The extreme act, carried out in broad daylight on Tuesday, has drawn attention to the desperate plight of job-seekers in a region that has suffered from chronic unemployment following reforms to state-owned industries.

The attempt came about after a petition from the group demanding that the Harbin Railway Bureau provide the highly valued public service jobs it had promised their children came to nothing. All wearing the same white T-shirts with the words “Harbin Railway Bureau” printed on their chests, the petitioners attempted suicide by ingesting a poisonous substance near the Beijing West Railway Station.

“They lay on the ground... They looked in pain. Their vomit was scattered around,” an eyewitness, whose surname was Li, told the Global Times newspaper.

The people from Heilongjiang province were reportedly promised jobs for their children on the railway. Such civil service jobs are referred to as an “iron rice bowl” – they are thought to provide security and prestige.

The parents were reportedly told by the Harbin Railway Bureau that all that their sons had to do to get a job with the company was to join the People’s Liberation Army.

None of the employees’ offspring was university graduates so they had to earn status in a different way. One of these routes is by serving in the PLA.

When the promised jobs did not materialise, the families complained. Their petitions were not heard at a local level, so they went nationwide.

Petitioning is an ancient system dating from the imperial age in China, where people who felt they were being abused by the system turned to the emperor for help, travelling to Beijing to petition for the assistance of the supreme authority.

The tradition has continued in the Communist era, but in the last few years it has become a much more complicated practice.

Any petitioners seen near Tiananmen Square are rounded up and often jailed in “petitioners’ hotels”, which are basically detention centres referred to as “black jails”.

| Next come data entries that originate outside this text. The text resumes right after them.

/-- The physical address and key of a host command's address in memory space, or none where its rules fail. -/
def State.hostAddr (s : State) (h : HostCmd) (read : Bool) (va : DWord) (al : Nat) : Option (Nat × Nat) :=
  if va.toNat ≥ 2 ^ 57 || va.toNat % al != 0 then none
  else
    match translate s (((s.getCtx h.ctx).map (·.root)).getD 0) (hostAccess read) va.toNat with
    | .ok x => some x
    | .error _ => none

def execHostWwait (c slot : Nat) (s : State) : Host.Outcome State Fault Refusal :=
  hostCommand 6 c slot s fun h _ s =>
    let n := if h.f then 8 else 4
    match s.hostAddr h true h.a n with
    | none => s.hostDone h stAbsent none
    | some (pa, key) =>
      if h.wake.toNat % 8 != 0 then s.hostDone h stAbsent none
      else if leNat (s.readMem key pa n) != h.b.toNat % 2 ^ (8 * n) then s.hostDone h stNoteq none
      else if s.wtab.length ≥ 8192 then s.hostDone h stFull none
      else
        ({ s with nextId := s.nextId + 1, wtab := s.wtab ++ [(⟨s.nextId, h.ctx, h.a, none, h.wake, h.slot⟩ : WEntry)] }).hostDone h stOk none

def execHostWwake (c slot : Nat) (s : State) : Host.Outcome State Fault Refusal :=
  hostCommand 7 c slot s fun h _ s =>
    match s.hostAddr h true h.a 4 with
    | none => s.hostDone h stAbsent none
    | some _ =>
      let (t, n) := s.wakeN h.ctx h.a (h.b.toNat % 2 ^ 32)
      t.hostDone h stOk (some (BitVec.ofNat 64 n))

def execHostMpost (c slot : Nat) (s : State) : Host.Outcome State Fault Refusal :=
  hostCommand 8 c slot s fun h e s =>
    let ok := decide (1 ≤ h.c) && decide (h.c ≤ 4096) && h.c % 16 = 0 && (s.hostAddr h false h.a 16).isSome &&
      (s.hostAddr h false (h.a + BitVec.ofNat 64 (h.c - 16)) 16).isSome
    if !ok then s.hostDone h stAbsent none
    else if e.posts.length ≥ 8 then s.hostDone h stFull none
    else (s.setEntry { e with posts := e.posts ++ [(⟨h.a, h.c, h.b.setWidth 32⟩ : Post)] }).hostDone h stOk none

def execHostMstat (c slot : Nat) (s : State) : Host.Outcome State Fault Refusal :=
  hostCommand 9 c slot s fun h e s =>
    match e.receipts with
    | [] => s.hostDone h stNone none
    | r :: rest =>
      let t := s.setEntry { e with receipts := rest }
      let t := (t.wrN (h.addr + 16) 8 r.status.toNat).wrN (h.addr + 24) 4 r.len.toNat
      let t := t.wrN (h.addr + 28) 4 (r.tag.toNat + r.domain.toNat * 65536)
      t.hostDone h stOk (some (r.id.setWidth 64))

/-! ## The command `place` (R281) -/

/-- Every byte of a range of a context's memory, with the poison of its units; none where the range breaks the rules of `cpy` (R154) or a page
fails. -/
def State.hostRead (s : State) (h : HostCmd) (va n : Nat) : Option (List Byte × List Bool) :=
  if va % 16 != 0 || decide (va ≥ 2 ^ 57) || decide (va + n > 2 ^ 57) then none
  else
    (List.range (n / 16)).foldr (fun i r =>
      match r, s.hostAddr h true (BitVec.ofNat 64 (va + 16 * i)) 16 with
      | some (bs, ps), some (pa, key) => some (s.readMem key pa 16 ++ bs, s.poisoned (.mem pa key) 16 :: ps)
      | _, _ => none) (some ([], []))

def execHostPlace (c slot : Nat) (s : State) : Host.Outcome State Fault Refusal :=
  hostCommand 10 c slot s fun h _ s =>
    match (if h.c % 16 = 0 && decide (h.c ≤ 2 ^ 24) then s.hostRead h h.b.toNat h.c else none) with
    | none => s.hostDone h stAbsent none
    | some (bs, bad) => if s.bounceFull then s.hostDone h stBusy none else s.hostSend h (.place h.d bs bad) true

end Sys2Proof.Machine
end

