-- ==== Sys2Proof/Machine/Saves.lean ====
section
/-!
DEFINITION. Saving and restoring blocks: boundaries (R270), what must have happened before a save (R287), save areas
(R288), forced saves (R289), the records (R290), and the way back (R291), with the names that follow (R277).
A saved block's warps carry keys of their own, from core 1024 on, which no resident warp has.
-/
namespace Sys2Proof.Machine

/-! ## Keys -/

def savedKey (launch rank warp : Nat) : WKey := ⟨1024 + launch, 5 + rank, warp⟩

/-- The core and slot in the keys of a saved block's warps. -/
def savedPlace (b : Block) : Nat × Nat := (1024 + b.launch, 5 + b.rank)

def reKey (a b k : WKey) : WKey := if k = a then b else k

def Agent.moveKey (a b : WKey) : Agent → Agent
  | .split k sp => .split (reKey a b k) sp
  | .rack k => .rack (reKey a b k)
  | .seq k => .seq (reKey a b k)
  | x => x

def SlotEvent.moveKey (a b : WKey) : SlotEvent → SlotEvent
  | .claim i w h f => .claim i (w.map (reKey a b)) h f
  | .release i w u => .release i (w.map (reKey a b)) u
  | .fill i w z d c => .fill i (w.map (reKey a b)) z d c

/-- Everything that names a warp by its key follows it. -/
def State.moveKey (s : State) (a b : WKey) : State :=
  let f := reKey a b
  { s with
    wtab := s.wtab.map fun (e : WEntry) => { e with warp := e.warp.map f }
    ops := s.ops.map fun (o : EngOp) => { o with key := f o.key }
    sends := s.sends.map fun (x : Send) => { x with key := x.key.map f }
    sops := s.sops.map fun (x : Nat × WKey × Nat × StreamOp) => (x.1, f x.2.1, x.2.2)
    clines := s.clines.map fun (l : CLine) => { l with owners := l.owners.map fun o => (o.1, o.2.map f) }
    cbars := s.cbars.map fun (x : CBar) => { x with mem := x.mem.map f, nmem := x.nmem.map f, arr := x.arr.map f, wait := x.wait.map f }
    fu := { s.fu with recs := s.fu.recs.map fun (r : FRec) => { r with who := r.who.map (Agent.moveKey a b) } } }

/-- The cells of full-empty loads follow the partition they lie in. -/
def State.moveCells (s : State) (a b : Nat × Nat) : State :=
  { s with ops := s.ops.map fun (o : EngOp) => match o.kind with
      | .feload sz cl pid cells ls =>
        { o with kind := .feload sz cl pid (cells.map fun c => if (c.2.1, c.2.2.1) = a then (c.1, b.1, b.2, c.2.2.2) else c) ls }
      | _ => o }

def Block.moveKey (x : Block) (a b : WKey) : Block :=
  { x with oslots := x.oslots.map fun (o : OSlot) => { o with events := o.events.map (SlotEvent.moveKey a b) } }

/-! ## Boundaries (R270) -/

/-- The splits of a warp that would run. -/
def Warp.running (w : Warp) : List Split := w.splits.toList.filter fun p => p.st = .live

/-- A waiting warp: parked in `nwait`, `njoin` or `wwait`. -/
def Warp.parked (w : Warp) : Bool :=
  !w.exited && !w.running.isEmpty && w.running.all fun p => match p.wait with | some x => x.isPark | .none => false

/-- A warp at a block boundary. -/
def State.warpAtBoundary (s : State) (b : Block) (w : Warp) : Bool :=
  w.exited || (!w.halted && !w.running.isEmpty && (w.splits.toList.all fun p => p.st != .atBarrier) && w.running.all fun p =>
    match p.wait with
    | some x => x.isPark || (x = .retry && (s.nextChain b.ctx w p).any fun c => isTake b w p c.2)
    | none => (s.nextChain b.ctx w p).any fun c => isTake b w p c.2)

It used to be that petitioners were heard during the National People’s Congress, China’s annual parliament, but fear of social unrest means those days are gone. During big public gatherings like the NPC, there is a ban on petitioners coming to the capital, and in the run-up to major events such as the Olympics in 2008, there were roadblocks stopping people coming into the city to air their grievances.

After their suicide attempt, the petitioners were escorted by police to the Fuxing Hospital of Capital Medical University and the General Hospital of the Ministry of Water Resources.

Nine petitioners were released in the afternoon after treatment, a press officer from the hospital told the Global Times.

It is unknown how many petitioners remain there, as the hospital declined to comment.

Han Meiying, one of the pesticide drinkers, told Luo Jingyun, a Beijing-based reporter for the Global Times, that they were transferred to a detention centre in the city’s Haidian district on Wednesday and would stay there for at least five days.

The “iron rice bowl” idea has been under attack for decades now as China opens up its economy to capitalism, but it is still a valued option for many young people who don’t make it to university in particular.

Yang Yansui, a professor of social security at Tsinghua University, told the Global Times: “The reality is that no organisation can offer that many jobs, even if they have promised. It’s difficult enough for college graduates to finds jobs nowadays.

“It would only be harder for veterans, who are usually older and demand better pay.”